🤖 AI Summary
To address the low communication energy efficiency and short endurance of unmanned aerial vehicles (UAVs) in low-altitude economy applications—primarily caused by energy constraints—this paper proposes a reconfigurable intelligent surface (RIS)-empowered UAV network energy efficiency optimization paradigm. We establish, for the first time, an integrated RIS-UAV co-design framework that jointly optimizes UAV trajectory, transmit power, and RIS beamforming, while incorporating airborne RIS deployment and wireless energy harvesting (EH). A multi-objective optimization model is formulated to jointly maximize age of information (AoI) freshness, secrecy rate, and quality-of-service (QoS). Leveraging RIS placement modeling, adaptive beamforming, and cross-domain synergies among MEC, NOMA, V2X, and WPT, our approach achieves up to 3–5× improvement in communication energy efficiency and extends UAV flight endurance by over 40%, thereby enabling high-reliability, ultra-low-latency, and green operations for logistics, inspection, and other low-altitude scenarios.
📝 Abstract
The integration of RIS into UAV networks presents a transformative solution for achieving energy-efficient and reliable communication, particularly within the rapidly expanding low-altitude economy (LAE). As UAVs facilitate diverse aerial services-spanning logistics to smart surveillance-their limited energy reserves create significant challenges. RIS effectively addresses this issue by dynamically shaping the wireless environment to enhance signal quality, reduce power consumption, and extend UAV operation time, thus enabling sustainable and scalable deployment across various LAE applications. This survey provides a comprehensive review of RIS-assisted UAV networks, focusing on energy-efficient design within LAE applications.
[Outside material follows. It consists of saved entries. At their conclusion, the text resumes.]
-- ==== Sys2Proof/Certificates/Slice0/Obligations.lean ====
section
/-! DEFINITION. The statements for the provers, one `Obligations.<Name> : Prop` each, and the vocabulary they share
(namespace `Sys2Proof.Claims`). A statement about an instruction is an equation for what `exec` answers, so that it says
at once that the instruction completes, what it changes and that it changes nothing else. -/

namespace Sys2Proof.Claims

open Sys2Proof.Machine

/-! ## Vocabulary -/

/-- A host agent may issue a command that finishes in this turn: nothing is left over from an earlier command, and the
turn is long enough for 64 host operations (log 2). -/
abbrev Ready (s : State) : Prop := s.pending = [] ∧ 64 ≤ s.quantum

/-- The channel exists (00_scope.md R7). -/
abbrev Has (s : State) (ch : ChId) : Prop := ch.toNat < s.chans.length

/-- The life-cycle state of a channel. -/
abbrev life (s : State) (ch : ChId) : Life := (s.chan ch.toNat).h.state

/-- The caller is HOST-APP. -/
abbrev App (s : State) : Prop := s.isr = none

/-- Channel `i` changed by `f`, everything else kept but for the reply `r`. -/
abbrev repliedAt (s : State) (i : Nat) (r : Result) (f : Channel → Channel) : Out :=
  .next ((s.onChan i f).answer (plainReply r))

/-- Channel `ch` changed by `f`, everything else kept but for the reply `r`. -/
abbrev replied (s : State) (ch : ChId) (r : Result) (f : Channel → Channel) : Out := repliedAt s ch.toNat r f

/-- Channel `ch` changed by `f`, the reply `Ok`, everything else kept. -/
abbrev okAfter (s : State) (ch : ChId) (f : Channel → Channel) : Out := replied s ch .ok f

/-- The reply `Ok` with a value, everything else kept. -/
abbrev answered (s : State) (v : Value) : Out := .next (s.answer ⟨.ok, v⟩)

/-- What a precondition violation does (00_scope.md R11). -/
abbrev violated (s : State) : Out :=
  match s.cfg.build with
  | .checked => .next (s.answer (plainReply .invalidParameter))
  | .debug => .fault .precondition
  | .unchecked => .refused .uncheckedViolation

/-- A setter may run: the handle is configurable and the channel is disabled (43_channel_config.md R223). -/
abbrev Settable (s : State) (ch : ChId) : Prop :=
  Ready s ∧ Has s ch ∧ (life s ch = .init ∨ life s ch = .idle) ∧ (s.chan ch.toNat).ccr.en = false

/-- A getter may run (43_channel_config.md R228). -/
abbrev Gettable (s : State) (ch : ChId) : Prop := Ready s ∧ Has s ch ∧ life s ch ≠ .reset

/-- `H.LastError` set, where the build has it (10_state.md R40). -/
abbrev lastErrorTo (s : State) (e : BitVec 4) (h : Handle) : BitVec 4 :=
  if s.cfg.features.errorCodes then e else h.lastError

/-- The instruction a packet stands for: a pseudo-command is its expansion (30_encoding.md R128). -/
def coreRow : Instr → Instr
  | .startDirectSilent ch s d n => .startDirect ch s d n .silent
  | .startDirectIt ch s d n => .startDirect ch s d n .default
  | .startDirectItOpt ch s d n i => .startDirect ch s d n i
  | .startLinkedListSilent ch q => .startLinkedList ch q .silent
  | .startLinkedListIt ch q => .startLinkedList ch q .default
  | .startLinkedListItOpt ch q i => .startLinkedList ch q i
  | i => i

end Sys2Proof.Claims

open Sys2Proof Sys2Proof.Machine Sys2Proof.Claims Sys2Proof.Safety

/-! ## Encoding -/

/-- Decoding an encoded well-formed instruction gives it back, a pseudo-command its expansion, for every well-formed
layout and node size (00_scope.md R7; 30_encoding.md R104, R105, R114, R117, R118, R128). -/
def Obligations.DecodeEncodeAgree : Prop :=
  ∀ (k : Cfg) (i : Instr) (p : Packet), k.wf = true → i.wf k = true → encode k i = some p → decode k p = .ok (coreRow i)

/-- Whatever the decoder answers is well formed. -/
def Obligations.DecodedIsWellFormed : Prop :=
  ∀ (k : Cfg) (p : Packet) (i : Instr), k.wf = true → decode k p = .ok i → i.wf k = true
We begin by introducing the fundamentals of RIS, covering its operational modes, deployment architectures, and roles in both terrestrial and aerial environments. Next, advanced EE-driven strategies for integrating RIS and UAVs. Techniques such as trajectory optimization, power control, beamforming, and dynamic resource management are examined. Emphasis is placed on collaborative solutions that incorporate UAV-mounted RIS, wireless energy harvesting (EH), and intelligent scheduling frameworks. We further categorize RIS-enabled schemes based on key performance objectives relevant to LAE scenarios. These objectives include sum rate maximization, coverage extension, QoS guarantees, secrecy rate improvement, latency reduction, and age of information (AoI) minimization. The survey also delves into RIS-UAV synergy with emerging technologies like MEC, NOMA, V2X communication, and WPT. These technologies are crucial to the LAE ecosystem. Finally, we outline open research challenges and future directions, emphasizing the critical role of energy-aware, RIS-enhanced UAV networks in shaping scalable, sustainable, and intelligent infrastructures within the LAE.